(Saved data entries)
----

/-- GPIO_OWN (R483, R484). -/
def execGpioOwn (s : State) : Outcome :=
  mgmt 64 0x94 s (fun r =>
    let e := r.entry
    let pins := leAt e 24 4
    let o := leAt e 28 1
    let named := (List.range 24).filter (fun k => bit pins k)
    let islet := o - 0x10
    let wrong := named.find? (fun k =>
      (decide (k < 8) && decide (0x10 ≤ o)) || (decide (0x10 ≤ o) && (s.isletOwner islet).isNone) || (s.pin k).owner == ownGoose)
    let armed := named.find? (fun k => decide (k < 8) && s.power.wakePins.getLsbD k)
    s.mgmtDesc 64
      [ (24, decide (pins % 2 ^ 24 = 0)), (27, decide (pins / 2 ^ 24 ≠ 0)), (28, !(o == 0 || decide (0x10 ≤ o ∧ o < 0x20))),
        reservedBad e 29 64 ]
      (match wrong with
        | some k => s.mgmtMal 64 subPinOwner k
        | none => match armed with
          | some k => s.mgmtMal 64 subPinArmed k
          | none =>
            let ch := named.filter (fun k => (s.pin k).owner != BitVec.ofNat 8 o)
            let s := ch.foldl (fun s k => (s.resetPin k).setPin k { (s.resetPin k).pin k with owner := BitVec.ofNat 8 o }) s
            s.mgmtDone 64 ch.length))

/-! ### Register writes (R486, R488) -/

/-- A write with denied bits counts once (R486). -/
def State.deny (s : State) (denied : BitVec 24) : State :=
  if denied = 0 then s else { s with gpio := { s.gpio with deny := satInc s.gpio.deny } }

/-- Change output values: `want` names the bits that would change; those of pins the writer owns do. Bits
[23:8] change only while main I/O is ON (R498). -/
def State.changeOut (s : State) (w : Writer) (want : BitVec 24) : State :=
  let own := s.ownedPins w
  let g := s.gpio
  ({ s with gpio := { g with out := g.out ^^^ (want &&& own) } } : State).deny (want &&& ~~~own)

/-- Clear sticky edge bits, with the same masking (R486, R494). -/
def State.clearEdges (s : State) (w : Writer) (fall : Bool) (ones : BitVec 24) : State :=
  let own := s.ownedPins w
  let g := s.gpio
  let set := ones &&& (if fall then g.fall else g.rise)
  let g := if fall then { g with fall := g.fall &&& ~~~(set &&& own) } else { g with rise := g.rise &&& ~~~(set &&& own) }
  ({ s with gpio := g } : State).deny (set &&& ~~~own)

/-- The fields of a GPIO_CFG value. Reserved codes of FUNC, PULL and IRQ, and any FUNC but GPIO on an Islet's
pin, leave that field as it was (R12, R488). -/
def Pin.configure (p : Pin) (v : Nat) : Pin :=
  let f := v % 64
  let fOk := decide (f ≤ 0x14) && (p.owner.toNat < 0x10 || f == 0)
  { p with func := if fOk then BitVec.ofNat 6 f else p.func, oe := bit v 6, drive := BitVec.ofNat 2 (bits v 8 7), slew := bit v 9,
           od := bit v 10, pull := if bits v 12 11 = 3 then p.pull else BitVec.ofNat 2 (bits v 12 11),
           irq := if 5 < bits v 15 13 then p.irq else BitVec.ofNat 3 (bits v 15 13), debounce := BitVec.ofNat 8 (bits v 23 16),
           sleep := BitVec.ofNat 2 (bits v 25 24), configured := true }

/-- A write of GPIO_CFG_k by its owner (R488, R496). -/
def State.configurePin (s : State) (k v : Nat) : State := State.edgeRaise s (s.setPin k ((s.pin k).configure v)) k

/-- GPIO_CFG_k as read (R502). -/
def Pin.cfgWord (p : Pin) : Nat :=
  p.func.toNat + b2n p.oe * 2 ^ 6 + p.drive.toNat * 2 ^ 7 + b2n p.slew * 2 ^ 9 + b2n p.od * 2 ^ 10 + p.pull.toNat * 2 ^ 11
    + p.irq.toNat * 2 ^ 13 + p.debounce.toNat * 2 ^ 16 + p.sleep.toNat * 2 ^ 24 + b2n p.configured * 2 ^ 31

/-! ### Function units (R490, R491) -/

/-- The pin that input function `f` reads, if it is enabled and the pin is sampled (R490, R499). -/
def State.inputPin (s : State) (f : Nat) : Option Nat :=
  let v := (Table.get 0 s.gpio.isel f).toNat
  if bit v 7 && s.on 32 then some (v % 32) else none

/-- CAPTURE_EDGE (R491): CAPT_0 to CAPT_3 are functions 11 to 14, SYNC_IN is function 17. The capture is the time of the edge at the ball
plus 6 ticks, give or take one (R520); the row is the edge at the ball (DEDUCED, log entry 95). -/
def execCaptureEdge (f : Nat) (s : State) : Outcome :=
  let n := if f = 17 then 4 else f - 11
  if (s.inputPin f).isSome && (f == 17 || decide (11 ≤ f ∧ f < 15)) then
    let late := 5 + (s.freeValue 2).toNat % 3
    .next { s.freeTaken with gpio := { s.gpio with capt := Table.set 0 s.gpio.capt n (BitVec.ofNat 64 (s.time + late)) } }
  else stutter s

/-- TACH_RISING_EDGE (R491): every TACH function that selects pin `k` counts the edge; a stalled fan that
gives a pulse is no longer stalled (R51, R55). -/
def execTachRisingEdge (k : Nat) (s : State) : Outcome :=
  let ns := (List.range 4).filter (fun n => decide (s.inputPin (7 + n) = some k))
  .next { s with gpio := ns.foldl (fun g n => { g with pulses := Table.set 0 g.pulses n (Table.get 0 g.pulses n + 1),
                                                       fanPulse := Table.set 0 g.fanPulse n s.time,
                                                       fanStalled := setBit g.fanStalled n false }) s.gpio }

/-- TACH_SECOND (R491): at a whole second GPIO_TACH_n takes the pulses of the last one. -/
def execTachSecond (s : State) : Outcome :=
  if !s.timeRuns then stutter s
  else
    let s := s.atSecond 0
    if !s.on 32 then .next s
    else
      let g := s.gpio
      .next { s with gpio := { g with tach := (List.range 4).foldl (fun t n =>
                                         Table.set 0 t n (BitVec.ofNat 16 (Nat.min 0xFFFF (Table.get 0 g.pulses n)))) g.tach,
                                      pulses := [] } }

/-- SYNC_OUT_PULSE (R491): SYNC_OUT goes high at a whole second. -/
def execSyncOutPulse (s : State) : Outcome :=
  if !s.timeRuns || !s.on 32 then stutter s
  else
    let s := s.atSecond 1
    .next { s with gpio := { s.gpio with syncHigh := true, syncAt := s.time } }

/-- PWM_PERIOD_START (R491): a period starts, and the values last written take effect. -/
def execPwmPeriodStart (k : Nat) (s : State) : Outcome :=
  if s.on 32 && decide (k < 4) then
    let g := s.gpio
    .next { s with gpio := { g with pwmNow := Table.set 0 g.pwmNow k (Table.get 0 g.pwm k), pwmStart := Table.set 0 g.pwmStart k s.time } }
  else stutter s

/-- The level of output function code `f` (R489, R491); none where the pin's output is off. What UART_0 sends is text that the manual does
not give (R492): its level is a free value (log entry 3). The levels of the idle units are log entry 26's. -/
def State.funcLevel (s : State) (k f : Nat) : Option Bool :=
  let g := s.gpio
  let pwm : Nat → Bool := fun n =>
    let v := (Table.get 0 g.pwmNow n).toNat
    let period := v % 0x10000
    decide (period ≠ 0) && decide ((s.time - Table.get 0 g.pwmStart n) % (if period = 0 then 1 else period) < v / 0x10000)
  if f = 0 then (if (s.pin k).oe then some (g.out.getLsbD k) else none)
  else if k < 8 ∧ f ≠ 0x12 ∧ !s.on 32 then none
  else if f = 1 then some (s.freeValue 1 == 1)
  else if f = 2 then some true
  else if 3 ≤ f ∧ f ≤ 6 then none
  else if 7 ≤ f ∧ f ≤ 9 then some (decide (f = 9))
  else if 0xA ≤ f ∧ f ≤ 0xD then some (pwm (f - 0xA))
  else if 0xE ≤ f ∧ f ≤ 0x11 then some ((s.part (bits g.pstat.toNat (4 * (f - 0xE) + 3) (4 * (f - 0xE)))).state == .active)
  else if f = 0x12 then some g.wakeOut
  else if f = 0x13 then (if s.power.alert then some false else none)
  else some (g.syncHigh && decide (s.time - g.syncAt < 100))

/-- What pin `k` drives (R431, R489, R499): none while its output is off or an open-drain output is high. -/
def State.pinDrive (s : State) (k : Nat) : Option Bool :=
  let p := s.pin k
  let od : Option Bool → Option Bool := fun l => if p.od && l = some true then none else l
  if k < 8 then od (s.funcLevel k p.func.toNat)
  else match (s.domain 32).st with
    | .on => od (s.funcLevel k p.func.toNat)
    | .ret =>
      (match p.sleep.toNat with
        | 0 => some false
        | 1 => some true
        | 2 => none
        | _ => if p.heldOn then some p.heldLevel else none)
    | .off => none

/-! ### Main I/O leaving and entering ON (R423, R498, R499) -/

/-- Entry to RET: HOLD pins keep what they drive. -/
def State.mainIoSleep (s : State) : State :=
  State.freeTaken <| (List.range 24).foldl (fun (t : State) k =>
    if 8 ≤ k then
      let d := s.pinDrive k
      t.setPin k { t.pin k with heldOn := d.isSome, heldLevel := d.getD false }
    else t) s

/-- OFF: everything held in main I/O returns to its reset value; owners stay (R482, R498). -/
def State.mainIoLost (s : State) : State :=
  let g := s.gpio
  let low : BitVec 24 := 0xFF
  let s := { s with gpio := { g with level := g.level &&& low, out := g.out &&& low, rise := g.rise &&& low, fall := g.fall &&& low,
                                     pstat := 0x3210, isel := [], pwm := [], pwmNow := [], pwmStart := [], tach := [], pulses := [],
                                     capt := [], syncHigh := false } }
  (List.range 24).foldl (fun (t : State) k =>
    if 8 ≤ k then t.setPin k { ({} : Pin) with owner := (t.pin k).owner } else t) s
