/-- FW_COMMIT (R361): fuses are blown where RAISE_SV has any to blow. -/
def execFwCommit (s : State) : Outcome :=
  mgmt 64 0x96 s (fun r =>
    let e := r.entry
    let act := bit (leAt e 24 1) 0
    let raise := bit (leAt e 24 1) 1
    let rom := s.mgt.stage == .recovery
    let m := s.mgt
    let leaves := if raise then Nat.max m.fusedSv.toNat m.runningSv.toNat else m.fusedSv.toNat
    let bad := (act && m.staged == 0) || (m.staged != 0 && decide (s.imageSv (m.staged == 2) < leaves))
    let go : State → State := fun s => if raise && decide (m.fusedSv.toNat < m.runningSv.toNat) then s.mgmtWait 64 [0] else s.commitNext r
    s.mgmtDesc 64 [(24, decide (leAt e 24 1 / 4 ≠ 0) || (!act && !raise) || (rom && raise)), reservedBad e 25 56,
                   (56, !rom && (authBad e).2)]
      (if bad then s.mgmtMal 64 subFwImage 24
       else if rom then go s
       else s.signed r 0 [] go))

/-- FLASH_PROGRAM_DONE (R360, R361): the image is in its slot, or the boot control record is written. The slot
is read back and checked under R353. -/
def execFlashProgramDone (s : State) : Outcome :=
  let other := !s.mgt.slotRunning
  match s.mgmtBusy 64 0x95, s.mgmtBusy 64 0x96 with
  | some r, _ =>
    if r.aux = [0] then
      match hostGot r (leAt r.entry 24 8) (leAt r.entry 32 4) with
      | none => stutter s
      | some l => .next (({ s with flash := Memory.write s.flash (slotBase other) l } : State).mgmtWait 64 [1])
    else
      let s := s.writeRecord s.mgt.activeSlot (if other then 2 else 1)
      if s.imageValid other then .next (s.mgmtDone 64 (b2n other + s.imageSv other * 256))
      else .next (s.refuseStage r)
  | none, some r =>
    if r.aux = [2] then
      .next ((s.writeRecord (s.mgt.staged == 2) 0).mgmtDone 64 s.mgt.fusedSv.toNat)
    else stutter s
  | none, none => stutter s

/-- Security-version fuses with bits blown, lowest first, until the fused version is `n` (R347, R361). -/
def raiseSv (v : BitVec 64) (n : Nat) : BitVec 64 :=
  (List.range 64).foldl (fun v k => if thermometer v < n then setBit v k true else v) v

/-- FUSE_BLOW_DONE (R348, R359, R361): the fuses read back correctly; where they do not, the command waits on. -/
def execFuseBlowDone (readBackOk : Bool) (s : State) : Outcome :=
  let f := s.fuses
  match readBackOk, s.mgmtBusy 64 0x93, s.mgmtBusy 64 0x96 with
  | true, some r, _ =>
    let slot := r.aux.getD 1 0
    let f := if r.aux.headD 0 = 0 then
        { f with slotHash := (List.range 4).map (fun k => if k = slot then f.slotHash.getD k 0 ||| BitVec.ofNat 384 (r.aux.getD 2 0) else f.slotHash.getD k 0) }
      else { f with revoked := setBit f.revoked slot true }
    .next (({ s with fuses := f } : State).mgmtDone 64 0)
  | true, none, some r =>
    if r.aux ≠ [0] then stutter s
    else
      let v := raiseSv f.secVersion s.mgt.runningSv.toNat
      let s := { s with fuses := { f with secVersion := v }, mgt := { s.mgt with fusedSv := BitVec.ofNat 7 (thermometer v) } }
      .next (s.commitNext r)
  | _, _, _ => stutter s

/-! ### RAND_GET (R372) -/

/-- RAND_GET. -/
def execRandGet (q : Nat) (s : State) : Outcome :=
  mgmt q 0x97 s (fun r =>
    let e := r.entry
    let n := leAt e 32 4
    s.mgmtDesc q [(32, n == 0 || decide (4096 < n)), reservedBad e 36 64]
      (if !s.mgt.trngReady then s.mgmtEnd q stNotReady 0
       else ((s.toHost q (.hostWrite (ringOwnerFn q) (leAt e 24 8) (s.random n))).freeTaken).mgmtDone q n))

/-! ### MACHINE_JOIN (R46) -/

/-- Dies that a product can hold (R37, R46). -/
def productDies (product : Nat) : Nat := if product = 0 then 1 else if product = 1 then 2 else if product = 2 then 8 else 64

/-- The links by which this die's routes to die `d` begin (R42): both of a pair (R40). -/
def State.linksTo (s : State) (d : Nat) : List Nat :=
  let k := s.mgt.product.toNat
  if k = 1 then [0, 1] else [portToward k s.die d 0]
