/-- HBM_PATROL_READ (R459): the next block of a stack is read. `upsets` are the bits that have been struck since the
last event, block by block; `late` says that the pass is more than 1 s behind its pace. -/
def execHbmPatrolRead (stack : Nat) (upsets : List (Nat × Nat)) (late : Bool) (s : State) : Outcome :=
  let s1 : State := { s with hbmErr := upsets.foldl (fun t u => Table.set 0 t u.1 (struck (Table.get 0 t u.1) u.2)) s.hbmErr }
  let s1 := State.patrolSkip 96 stack s1
  let a := s1.patrolPos stack
  if 2 ≤ stack ∨ !s.up.hbmEn ∨ !s.on (20 + stack) ∨ s1.filling a ∨ (s1.granuleKey (granuleOf a)).isEmpty then stutter s
  else
    let s1 := if late then
        { s1 with up := { s1.up with scrubLate := true, scrubLateCount := satInc s1.up.scrubLateCount } }
      else s1
    .next ((s1.patrolBlock (a / 32)).setPatrolPos stack (a + 32))

/-- The scratchpad patrol checks one word (R282, R461). -/
def State.patrolWord (n : Nat) (s : State) (w : Nat) : State :=
  let o := s.isletOwner n
  let i := spPoisonInfo n (4 * w)
  let clean : State → State := fun s => { s with spErr := Table.set 0 s.spErr (spWord n w) 0 }
  match Table.get 0 s.spErr (spWord n w) with
  | 0 => s
  | 1 => (clean s).scrubTallied o i i
  | _ =>
    if Table.get false s.spPoison (spWord n w) then clean s
    else
      let s := (clean s).scrubUncorrectable
      if o.isSome then
        (({ s with spPoison := Table.set false s.spPoison (spWord n w) true } : State).logPoison (4 * w) n true false).scrubEvent o i i 0
      else ({ s with scratch := Memory.zero s.scratch (spKey n (4 * w)) 4 } : State).scrubEvent o i i 1

/-- SP_PATROL_READ (R460): the next row vector of an ON Islet is read. -/
def execSpPatrolRead (n : Nat) (upsets : List (Nat × Nat)) (s : State) : Outcome :=
  if 16 ≤ n ∨ !s.up.spEn ∨ !s.on n then stutter s
  else
    let s := { s with spErr := upsets.foldl (fun t u =>
      if u.1 < 0x100000 then Table.set 0 t (spWord n u.1) (struck (Table.get 0 t (spWord n u.1)) u.2) else t) s.spErr }
    let v := (s.islet n).patrolPos
    let s := ((List.range 32).map (fun k => 32 * v + k)).foldl (State.patrolWord n) s
    .next (s.setIslet n { s.islet n with patrolPos := (v + 1) % 32768 })

/-- SCRUB_TALLY (R458): SCRUB_CORRECTED for every ring in whose memory the patrol corrected something in the
second. -/
def execScrubTally (s : State) : Outcome :=
  if !s.timeRuns then stutter s
  else
    let s := (List.range 16).foldl (fun (s : State) p =>
      let t := s.part p
      if t.scrubs = 0 then s
      else (s.setPart p { t with scrubs := 0, scrubAddr := 0 }).raiseEvent p 0x0101 noQueue 0 (leBytes 4 t.scrubs ++ leBytes 8 t.scrubAddr))
      (s.atSecond 2)
    let u := s.up
    .next (if u.opScrubs = 0 then s
      else ({ s with up := { u with opScrubs := 0, opScrubAddr := 0 } } : State).raiseEvent 16 0x0101 noQueue 0
        (leBytes 4 u.opScrubs ++ leBytes 8 u.opScrubAddr ++ leBytes 1 s.die))

/-- REFUSAL_TALLY (R388). -/
def execRefusalTally (s : State) : Outcome :=
  if !s.timeRuns then stutter s
  else
    let s := (List.range 16).foldl (fun (s : State) p =>
      let t := s.part p
      if t.refSec = 0 then s
      else (s.setPart p { t with refSec := 0 }).raiseEvent p 0x0603 noQueue 0 (leBytes 4 t.refSec ++ leBytes 8 t.refTotal))
      (s.atSecond 3)
    let b := s.bus
    .next (if b.pfRefSec = 0 then s
      else ({ s with bus := { b with pfRefSec := 0 } } : State).raiseEvent 16 0x0603 noQueue 0
        (leBytes 4 b.pfRefSec ++ leBytes 8 b.pfRefTotal))

/-- FIRMWARE_REBUILD (R356): the running slot is read, checked again and decrypted, and the block is written whole from it; or the slot
no longer verifies. -/
def execFirmwareRebuild (block : Nat) (s : State) : Outcome :=
  if !s.up.fwBlocks.contains block ∨ s.mgt.stage ≠ .ready ∨ !s.runReady (block * 32) 32 then stutter s
  else
    let s := { s with up := { s.up with fwBlocks := s.up.fwBlocks.erase block } }
    match (if s.imageValid s.mgt.slotRunning then s.imageBody s.mgt.slotRunning else none) with
    | some b => .next (s.writeRaw (block * 32) 32 (slice (Config.icpFirmware b) (block * 32 - 191 * 2 ^ 28) 32))
    | none =>
      let s := s.scrubEvent none 0 (block * 32) 2
      let s := { s with up := { s.up with fwFailed := true } }
      .next ((List.range 48).foldl State.ledgerHaltQueue s)
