/-- ISL registers (R112, R145). -/
def State.readIsl (s : State) : Reg → Nat
  | .stallLimit n => (s.islet n).stallLimit.toNat
  | .spStatus n => flagAt 0 (s.islet n).stall + flagAt 1 (s.islet n).corrected + flagAt 2 (s.islet n).uncorr
  | .spCount n 0 => counts (s.islet n).stallCount (s.islet n).corrCount
  | .spCount n _ => (s.islet n).uncorrCount.toNat
  | .stallSq n 0 => (s.islet n).stallSq0.toNat
  | .stallSq n _ => (s.islet n).stallSq1.toNat
  | .fullCount n => (s.islet n).fullCount
  | .tagWord n k => mapWord (s.islet n).tags k
  | .freeMap n k => mapWord (s.islet n).free k
  | .sealedWord n k => mapWord (s.islet n).sealed k
  | .tdCtrl n t => fieldAt 0 (s.tdesc n t).format + flagAt 4 (s.tdesc n t).mem + flagAt 5 (s.tdesc n t).valid
  | .tdScale n t => (s.tdesc n t).scale.toNat
  | .tdId n t => (s.tdesc n t).tid.toNat
  | .tdLcols n t => (s.tdesc n t).lcols.toNat
  | .tdRowOrg n t => (s.tdesc n t).rowOrg.toNat
  | .tdColOrg n t => (s.tdesc n t).colOrg.toNat
  | .tdBase n t => (s.tdesc n t).base.toNat
  | .tdStride n t => (s.tdesc n t).stride.toNat
  | _ => 0

/-- STATE of STR_STATE (R323). -/
def LinkState.code : LinkState → Nat
  | .off => 0
  | .sleep => 1
  | .down => 2
  | .training => 3
  | .quiet => 4
  | .keying => 5
  | .up => 6

/-- STATE of HBM_STACK_n. -/
def State.stackCode (s : State) (k : Nat) : Nat :=
  let d := s.domain (20 + k)
  match d.st with
  | .off => if d.target.isSome then 1 else 0
  | .ret => 2
  | .on => 3

/-- Link, HBM and Lagoon registers (R323 and 10). How much of what STR_CREDIT has outstanding is RETURNED is the free value that the read
has just taken (DEDUCED, log entry 33). -/
def State.readLink (s : State) : Reg → Nat
  | .strState p =>
    let t := s.port p
    t.st.code + flagAt 3 t.enabled + flagAt 4 t.asleep + flagAt 5 t.asleepOff + fieldAt 8 t.cause + fieldAt 16 t.partnerDie
  | .strSerial p => (s.port p).partnerSerial.toNat
  | .strCtrl p => flagAt 0 (s.port p).wakeSend
  | .lostLimit p => (s.port p).lostLimit.toNat
  | .strStatus p =>
    let t := s.port p
    flagAt 0 t.creditLate + flagAt 1 t.synced + flagAt 2 t.rxDiscard + flagAt 3 t.retrained
  | .strCount p 0 => counts (s.port p).lateCount (s.port p).syncCount
  | .strCount p _ => counts (s.port p).discCount (s.port p).retrCount
  | .syncLast p => (s.port p).syncLast.toNat
  | .strCredit p v =>
    let c := (s.port p).credit v
    let back := c.onWay (Config.freeValue 32 (s.freeCtr - 1))
    c.granted % 256 + c.held % 256 * 2 ^ 8 + (c.granted - c.held - back) % 256 * 2 ^ 16 + back % 256 * 2 ^ 24
  | .strRtt p => (s.port p).rtt.toNat
  | .hbmStack k => s.stackCode k + fieldAt 4 (Table.get 0 s.up.refresh k)
  | .eccStatus => flagAt 0 s.up.corrected + flagAt 1 s.up.uncorr
  | .eccCount => counts s.up.corrCount s.up.uncorrCount
  | .eccLast => s.up.eccLast.toNat
  | .fillStatus =>
    let busy := s.fillBusy
    flagAt 0 busy + Nat.min 255 (s.up.fill.length - b2n busy) * 2 ^ 8
  | .waymask p => (s.part p).wayMask.toNat
  | _ => 0

/-- A byte of PART_GRANULE as function `fn` sees it: a VF sees its own granules (R405). -/
def State.granuleByte (s : State) (fn g : Nat) : Nat :=
  let o := s.owner g
  if fn = 0 ∨ o = fn - 1 then o else 0xFF

/-- PART, CUE and window registers (R405, R374, R170, R201, R324). -/
def State.readPart (s : State) (fn : Nat) : Reg → Nat
  | .partStatus p =>
    let t := s.part p
    t.state.code + flagAt 2 t.observed + flagAt 3 t.localRoute + flagAt 4 t.ideReq + flagAt 5 t.ideSecure + fieldAt 16 t.islets
  | .reportSeq p => (s.part p).reportSeq.toNat
  | .clearTime p => (s.part p).clearTime.toNat
  | .granule k => (List.range 4).foldl (fun m j => m + s.granuleByte fn (4 * k + j) * 256 ^ j) 0
  | .packageId p => (s.part p).pkgId.toNat
  | .packageDst p => (s.part p).pkgDst.toNat
  | .packageInfo p =>
    let t := s.part p
    fieldAt 0 t.pkgFrames + fieldAt 16 t.bindCount + flagAt 31 t.loaded
  | .freeze k => (List.range 32).foldl (fun m j => m + flagAt j (Table.get false s.frozen (32 * k + j))) 0
  | .cue p k => if fn = 0 then 0 else (s.cue p k).toNat
  | .winCtrl p w =>
    let x := s.win p w
    flagAt 0 x.isOpen + flagAt 1 x.binding + flagAt 2 x.scratch + flagAt 3 x.closing + flagAt 4 (s.pinned p w)
      + fieldAt 8 x.srcDie + fieldAt 16 x.srcPart
  | .winBase p w => (s.win p w).base.toNat
  | .winSize p w => (s.win p w).size.toNat
  | .winLimit p w => (s.win p w).limit.toNat
  | .winCount p w => (s.win p w).count.toNat
  | .winCommitted p w => (s.win p w).committed.toNat
  | _ => 0

/-- The value of a register as function `fn` sees it: each block gives the value of its own registers. -/
def State.readReg (s : State) (fn : Nat) (r : Reg) : Nat :=
  match r with
  | .idRevision | .idLot0 | .idLot1 | .idSerial | .idSecver | .idOpkey | .idPlace | .idPortMap => s.readId r
  | .qBase _ | .qDb _ | .qCfg _ | .qCtrl _ | .qGen _ | .qStatus _ | .qCons _ | .qProd _ | .qHalt _ | .qHaltSeq _ | .qResume _
  | .cqBase _ | .cqCfg _ | .cqHead _ | .cqTail _ | .cqStatus _ => s.readRings r
  | .kick => 0
  | .accErr | .accErrCount | .accErrInfo | .accErrAddr | .gooseStatus | .nonce | .bootReg | .bootTime | .paceCap | .volt | .pgvStatus
  | .pgvCount | .pmbusLast | .pwrState _ | .wakeArmed | .aon | .resetCause | .resetCount | .telemetry | .thmAlert | .thmStatus
  | .thmCount | .powerLimit => s.readMgt r
  | .gpioIn | .gpioOut | .gpioSet | .gpioClr | .gpioTgl | .gpioRise | .gpioFall | .gpioPending | .gpioDeny | .gpioPstat
  | .gpioOwner _ | .gpioCfg _ | .gpioEcnt _ | .gpioIsel _ | .gpioPwm _ | .gpioTach _ | .gpioCapt _ | .fanDuty _ | .fanTach _ => s.readGpio fn r
  | .tport _ | .hifQos _ | .holdStatus | .holdAddr | .holdInfo | .loss _ | .dbgSession | .dbgRelease | .dbgMemAddr | .dbgMemData
  | .dbgLogIndex | .dbgLogEntry _ => s.readXb fn r
  | .errSummary | .scrubHbm | .scrubSp | .scrubStatus | .scrubCount0 | .scrubCount1 | .scrubPos _ | .scrubPasses | .isletFail
  | .poisonLog _ | .poisonHead | .ldgStatus | .ldgCount | .breachInfo | .snap _ | .ldgRelease | .recovery _ | .ldgTag _ | .ldgEvt _ =>
    s.readErr r
  | .numCtrl _ | .numFlags _ | .numCnt _ _ | .trapSeq _ | .trapOp _ | .trapOffset _ | .trapIndex _ | .timeUs | .timeFine
  | .perf _ _ => s.readNum fn r
  | .stallLimit _ | .spStatus _ | .spCount _ _ | .stallSq _ _ | .fullCount _ | .tagWord _ _ | .freeMap _ _ | .sealedWord _ _ | .qabort _
  | .tdCtrl _ _ | .tdScale _ _ | .tdId _ _ | .tdLcols _ _ | .tdRowOrg _ _ | .tdColOrg _ _ | .tdBase _ _ | .tdStride _ _ => s.readIsl r
  | .strState _ | .strSerial _ | .strCtrl _ | .lostLimit _ | .strStatus _ | .strCount _ _ | .syncLast _ | .strCredit _ _ | .strRtt _
  | .hbmStack _ | .eccStatus | .eccCount | .eccLast | .fillStatus | .waymask _ => s.readLink r
  | .partStatus _ | .reportSeq _ | .clearTime _ | .granule _ | .packageId _ | .packageDst _ | .packageInfo _ | .freeze _ | .cue _ _
  | .winCtrl _ _ | .winBase _ _ | .winSize _ _ | .winLimit _ _ | .winCount _ _ | .winCommitted _ _ => s.readPart fn r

----

Directions for this task | Give again exactly, and only, the lines above starting at the one with "(s.tdesc n t).valid" and ending at the one with "0 s.up.refresh k)".

Problem solution |
  | .tdCtrl n t => fieldAt 0 (s.tdesc n t).format + flagAt 4 (s.tdesc n t).mem + flagAt 5 (s.tdesc n t).valid
  | .tdScale n t => (s.tdesc n t).scale.toNat
  | .tdId n t => (s.tdesc n t).tid.toNat
  | .tdLcols n t => (s.tdesc n t).lcols.toNat
  | .tdRowOrg n t => (s.tdesc n t).rowOrg.toNat
  | .tdColOrg n t => (s.tdesc n t).colOrg.toNat
  | .tdBase n t => (s.tdesc n t).base.toNat
  | .tdStride n t => (s.tdesc n t).stride.toNat
  | _ => 0

/-- STATE of STR_STATE (R323). -/
def LinkState.code : LinkState → Nat
  | .off => 0
  | .sleep => 1
  | .down => 2
  | .training => 3
  | .quiet => 4
  | .keying => 5
  | .up => 6

/-- STATE of HBM_STACK_n. -/
def State.stackCode (s : State) (k : Nat) : Nat :=
  let d := s.domain (20 + k)
  match d.st with
  | .off => if d.target.isSome then 1 else 0
  | .ret => 2
  | .on => 3

/-- Link, HBM and Lagoon registers (R323 and 10). How much of what STR_CREDIT has outstanding is RETURNED is the free value that the read
has just taken (DEDUCED, log entry 33). -/
def State.readLink (s : State) : Reg → Nat
  | .strState p =>
    let t := s.port p
    t.st.code + flagAt 3 t.enabled + flagAt 4 t.asleep + flagAt 5 t.asleepOff + fieldAt 8 t.cause + fieldAt 16 t.partnerDie
  | .strSerial p => (s.port p).partnerSerial.toNat
  | .strCtrl p => flagAt 0 (s.port p).wakeSend
  | .lostLimit p => (s.port p).lostLimit.toNat
  | .strStatus p =>
    let t := s.port p
    flagAt 0 t.creditLate + flagAt 1 t.synced + flagAt 2 t.rxDiscard + flagAt 3 t.retrained
  | .strCount p 0 => counts (s.port p).lateCount (s.port p).syncCount
  | .strCount p _ => counts (s.port p).discCount (s.port p).retrCount
  | .syncLast p => (s.port p).syncLast.toNat
  | .strCredit p v =>
    let c := (s.port p).credit v
    let back := c.onWay (Config.freeValue 32 (s.freeCtr - 1))
    c.granted % 256 + c.held % 256 * 2 ^ 8 + (c.granted - c.held - back) % 256 * 2 ^ 16 + back % 256 * 2 ^ 24
  | .strRtt p => (s.port p).rtt.toNat
  | .hbmStack k => s.stackCode k + fieldAt 4 (Table.get 0 s.up.refresh k)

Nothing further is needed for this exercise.